The story began with the detection of a burst denoted FRB 121102 which was discovered in November of 2012 at the Arecibo Observatory in Puerto Rico. However, unlike the other 17 known FRBs, this one repeated itself and allowed astronomers to watch for it using the National Science Foundation’s Karl G. Jansky Very Large Array (VLA). The VLA radio telescope, composed of 27 antennas in New Mexico, has the ability to see the fine detail necessary to precisely determine the object’s location in the sky.
In 83 hours of observing time over six months in 2016, the VLA detected nine bursts from FRB 121102. “For a long time, we came up empty, then got a string of bursts that gave us exactly what we needed,” said Casey Law, of the University of California at Berkeley.

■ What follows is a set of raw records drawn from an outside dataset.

-- ==== Sys2Proof/Laws/Ops.lean ====
section
/-! SUPPORT. What each shared operation can do, said once: the cells of `OUT`, the writes with a repair, the staging write,
the capture of a payload word, and the state a stage leaves alone. -/

namespace Sys2Proof.Laws

open Sys2Proof Sys2Proof.Machine

/-! ### The cells of `OUT` -/

/-- A sample written is read back. -/
@[simp] theorem memRead_memWrite_same (m : Memory) (a : Nat) (v : F32) : memRead (memWrite m a v) a = some v := by
  induction m with
  | nil => simp [memWrite, memRead]
  | cons c m ih =>
    obtain ⟨b, w⟩ := c
    simp only [memWrite]
    split
    · simp [memRead]
    · split
      · simp [memRead]
      · next h => simp [memRead, h, ih]

/-- A write leaves every other index alone. -/
theorem memRead_memWrite_ne (m : Memory) {a b : Nat} (v : F32) (h : b ≠ a) :
    memRead (memWrite m a v) b = memRead m b := by
  induction m with
  | nil => simp [memWrite, memRead, h]
  | cons c m ih =>
    obtain ⟨k, w⟩ := c
    simp only [memWrite]
    split
    · simp [memRead, h]
    · split
      · next hk => subst hk; simp [memRead, h]
      · simp [memRead, ih]

/-- The first index of a list of cells, if any, is above a bound. -/
def startsAbove (k : Nat) : Memory → Prop
  | [] => True
  | (b, _) :: _ => k < b

theorem wf_cons (a : Nat) (v : F32) (m : Memory) :
    Memory.wf ((a, v) :: m) = true ↔ startsAbove a m ∧ Memory.wf m = true := by
  cases m with
  | nil => simp [Memory.wf, startsAbove]
  | cons c m => obtain ⟨b, w⟩ := c; simp [Memory.wf, startsAbove]

theorem startsAbove_memWrite {k a : Nat} (v : F32) {m : Memory} (h : startsAbove k m) (ha : k < a) :
    startsAbove k (memWrite m a v) := by
  cases m with
  | nil => exact ha
  | cons c m =>
    obtain ⟨b, w⟩ := c
    simp only [memWrite]
    split
    · exact ha
    · split
      · exact ha
      · exact h

/-- Every write keeps the canonical form. -/
theorem wf_memWrite (m : Memory) (a : Nat) (v : F32) (h : Memory.wf m = true) :
    Memory.wf (memWrite m a v) = true := by
  induction m with
  | nil => rfl
  | cons c m ih =>
    obtain ⟨b, w⟩ := c
    have hc := (wf_cons b w m).1 h
    simp only [memWrite]
    split
    · next hlt => exact (wf_cons _ _ _).2 ⟨hlt, h⟩
    · split
      · next heq => subst heq; exact (wf_cons _ _ _).2 hc
      · next h1 h2 => exact (wf_cons _ _ _).2 ⟨startsAbove_memWrite v hc.1 (by omega), ih hc.2⟩

/-- The state after reset has its memory in the canonical form. -/
theorem wf_reset : Memory.wf State.reset.out = true := rfl

/-- A write past every stored index puts its cell at the end. -/
theorem memWrite_append {m : Memory} {a : Nat} (v : F32) (h : ∀ k ∈ m.map Prod.fst, k < a) :
    memWrite m a v = m ++ [(a, v)] := by
  induction m with
  | nil => rfl
  | cons c m ih =>
    obtain ⟨b, w⟩ := c
    have hb : b < a := h b (by simp)
    have hm : ∀ k ∈ m.map Prod.fst, k < a := fun k hk => h k (by simp at hk ⊢; exact .inr hk)
    simp only [memWrite]
    rw [if_neg (by omega), if_neg (by omega), ih hm]
    rfl

/-- What holds of every cell and of the cell written holds of every cell after. -/
theorem all_memWrite {p : Nat × F32 → Bool} {m : Memory} {a : Nat} {v : F32} (h : m.all p = true)
    (hv : p (a, v) = true) : (memWrite m a v).all p = true := by
  induction m with
  | nil => simp [memWrite, hv]
  | cons c m ih =>
    obtain ⟨b, w⟩ := c
    simp only [List.all_cons, Bool.and_eq_true] at h
    simp only [memWrite]
    split
    · simp [hv, h.1, h.2]
    · split
      · simp [hv, h.2]
      · simp [h.1, ih h.2]

/-! ### Writes with a repair -/

/-- What `envreg` makes of a value (`43_envelopes.md` R119). -/
def envreg (x : F64) : F64 := if isFinite x then fclamp01 x else f0

/-- `DIAG` after a write that is repaired when `ok` fails. -/
def diagUnless (ok : Bool) (d : BitVec 4) : BitVec 4 := if ok then d else d ||| 0b0001#4

/-- `NFCNT` after a write that is repaired when `ok` fails. -/
def countUnless (ok : Bool) (k : BitVec 8) : BitVec 8 := if ok then k else sat8Succ k

/-- Everything a write to an envelope register does. -/
theorem writeEnv_eq (r : DReg) (x : F64) (s : State) :
    writeEnv r x s =
      { s with
        voice := s.voice.set r (envreg x)
        diag := diagUnless (isFinite x) s.diag
        nfcnt := countUnless (isFinite x) s.nfcnt } := by
  unfold writeEnv envreg diagUnless countUnless
  cases isFinite x <;> rfl

/-- Everything one turn of `SAN` does. -/
theorem sanitizeReg_eq (s : State) (r : DReg) :
    sanitizeReg s r =
      { s with
        voice := s.voice.set r (if isFinite (s.voice.get r) then s.voice.get r else f0)
        diag := diagUnless (isFinite (s.voice.get r)) s.diag
        nfcnt := countUnless (isFinite (s.voice.get r)) s.nfcnt } := by
  have hid : s.voice.set r (s.voice.get r) = s.voice := by cases r <;> rfl
  unfold sanitizeReg diagUnless countUnless readD
  cases isFinite (s.voice.get r)
  · rfl
  · simp [hid]

/-- Everything the sample store does. -/
theorem storeSample_eq (x : F32) (s : State) :
    storeSample x s =
      { s with
        out := memWrite s.out s.pos.toNat (if isFinite32 x then x else 0#32)
        diag := diagUnless (isFinite32 x) s.diag
        nfcnt := countUnless (isFinite32 x) s.nfcnt } := by
  unfold storeSample diagUnless countUnless
  cases isFinite32 x <;> rfl

/-- A staging write to an index that names a parameter. -/
theorem writeStaging_some {k : Nat} {p : Param} (h : paramAt k = some p) (v : F32) (s : State) :
    writeStaging k v s = { s with staging := s.staging.set p v } := by
  simp [writeStaging, h]

/-- A staging write to a reserved index. -/
theorem writeStaging_none {k : Nat} (h : 12 ≤ k) (v : F32) (s : State) :
    writeStaging k v s = raiseCond .illegalWord s := by
  have : paramAt k = none := by
    cases hp : paramAt k with
    | none => rfl
    | some p => exact absurd (paramAt_isSome.1 (by rw [hp]; rfl)) (by omega)
  simp [writeStaging, this]

/-- Clearing the sign of a value not below 0 moves it nowhere in the order. -/
theorem forder_fabs {lo x : F64} (hs : fsign lo = false) (h : fle lo x = true) : forder (fabs x) = forder x := by
  simp only [fle, Bool.and_eq_true, decide_eq_true_eq] at h
  have h2 := h.2
  simp only [forder, hs, fabs_spec] at h2 ⊢
  revert h2
  cases fsign x
  · simp
  · simp; omega

/-- The bounds of a parameter are finite, in order, and not negative. -/
theorem paramBounds_spec (p : Param) :
    isFinite (paramLo p) = true ∧ isFinite (paramHi p) = true ∧ fle (paramLo p) (paramHi p) = true ∧
      fsign (paramLo p) = false := by
  cases p <;> decide +kernel

/-- Everything a latched value is: finite, inside its range, of the value the clamp gives, and never −0. -/
theorem latched_spec (p : Param) (w : F32) :
    isFinite (latched p w) = true ∧ fle (paramLo p) (latched p w) = true ∧ fle (latched p w) (paramHi p) = true ∧
      fsign (latched p w) = false ∧ forder (latched p w) = forder (fclamp (f32bits w) (paramLo p) (paramHi p)) := by
  obtain ⟨hlo, hhi, hle, hs⟩ := paramBounds_spec p
  obtain ⟨h1, h2, h3⟩ := fclamp_spec (v := f32bits w) hlo hhi hle
  have ho := forder_fabs hs h2
  have hf : isFinite (latched p w) = true := by simpa [latched, isFinite, (fabs_spec _).2] using h1
  refine ⟨hf, ?_, ?_, (fabs_spec _).1, ho⟩
  · simp only [fle, isNaN_of_isFinite hf, isNaN_of_isFinite hlo, isNaN_of_isFinite h1] at h2 ⊢
    rw [show forder (latched p w) = _ from ho]; exact h2
  · simp only [fle, isNaN_of_isFinite hf, isNaN_of_isFinite hhi, isNaN_of_isFinite h1] at h3 ⊢
    rw [show forder (latched p w) = _ from ho]; exact h3

/-- The latch, one register at a time. -/
theorem latch_get (s : State) (p : Param) : (latch s).params.get p = latched p (s.staging.get p) := by cases p <;> rfl

/-- Everything the capture of a payload word can do. -/
theorem captureWord_cases (depth : Nat) (w : Word64) (s : State) :
    (legalEventWord w = false ∧ captureWord depth w s = raiseCond .illegalWord s) ∨
    (legalEventWord w = true ∧ s.evq.length = depth ∧ captureWord depth w s = raiseCond .eventDrop s) ∨
    (legalEventWord w = true ∧ s.evq.length ≠ depth ∧ captureWord depth w s = { s with evq := s.evq ++ [w] }) := by
  unfold captureWord
  cases legalEventWord w
  · simp
  · by_cases h : s.evq.length = depth <;> simp [h]

/-- The saturating count never falls. -/
theorem le_sat8Succ (x : BitVec 8) : x.toNat ≤ (sat8Succ x).toNat := by
  have := x.isLt
  unfold sat8Succ
  rw [BitVec.toNat_ofNat]
  omega

/-- A queue with one more word put in place is the same words. -/
theorem insertEvent_perm (w : Word64) (q : List Word64) : (insertEvent w q).Perm (w :: q) := by
  induction q with
  | nil => exact .refl _
  | cons v q ih =>
    simp only [insertEvent]
    split
    · exact .refl _
    · exact (ih.cons v).trans (.swap w v q)

/-! ### The statements of `FILT`, one equation each (a chain of them is opened by rewriting, never by unfolding) -/

theorem filterInput_eq (c : Config.Voicing) (s : State) :
    filterInput c s =
      let fb := fmul s.wires.k s.voice.y4
      let lp := fbLowpass (fbhpCoeff c) fb s.voice.hpz
      { s with voice := { s.voice with hpz := lp, y0 := fsub s.wires.osc (fsub fb lp) } } := by
  simp only [filterInput, writeD, Voice.set, readD, Voice.get]

theorem filterY1_eq (s : State) :
    filterY1 s =
      { s with voice := { s.voice with y1 := ladder1 s.wires.b0 s.voice.y0 s.voice.y1 s.voice.y2 } } := by
  simp only [filterY1, writeD, Voice.set, readD, Voice.get]

theorem filterY2_eq (s : State) :
    filterY2 s =
      { s with voice := { s.voice with y2 := ladderMid s.wires.b0 s.voice.y1 s.voice.y2 s.voice.y3 } } := by
  simp only [filterY2, writeD, Voice.set, readD, Voice.get]

theorem filterY3_eq (s : State) :
    filterY3 s =
      { s with voice := { s.voice with y3 := ladderMid s.wires.b0 s.voice.y2 s.voice.y3 s.voice.y4 } } := by
  simp only [filterY3, writeD, Voice.set, readD, Voice.get]

theorem filterY4_eq (s : State) :
    filterY4 s = { s with voice := { s.voice with y4 := ladder4 s.wires.b0 s.voice.y3 s.voice.y4 } } := by
  simp only [filterY4, writeD, Voice.set, readD, Voice.get]

/-! ### The statements of `ENV`, one equation each -/

theorem stepRc1_eq (c : Config.Voicing) (s : State) :
    stepRc1 c s =
      let x := leaky s.voice.rc1 s.voice.mainEnv (rc1Coeff c s)
      { s with
        voice := { s.voice with rc1 := envreg x }
        diag := diagUnless (isFinite x) s.diag
        nfcnt := countUnless (isFinite x) s.nfcnt } := by
  simp only [stepRc1, writeEnv_eq, Voice.set, readD, Voice.get]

“The VLA data allowed us to narrow down the position very accurately,” said Sarah Burke-Spolaor, of the National Radio Astronomy Observatory (NRAO) and West Virginia University.
“Once we were able to accurately pinpoint the burst’s location in the two-dimensional sky we enlisted the 8-meter Gemini North telescope on Maunakea in Hawai’i to characterize the corresponding host galaxy,” said Paul Scholz formerly of McGill University and now with the National Research Council of Canada (NRC). “The Gemini observations did that, and for the first time with an FRB, left no doubt about its origin.”
“The host galaxy for this FRB appears to be a very humble and unassuming dwarf galaxy, which is only about 1% of the mass or our Milky Way Galaxy,” said Tendulkar, who adds that Gemini not only imaged the galaxy, but obtained a spectrum which characterized the galaxy and provided an estimate of its redshift (velocity away from us due to the expansion of the universe) and thus its distance. “This really gave us a three dimensional lock on the home of this FRB.”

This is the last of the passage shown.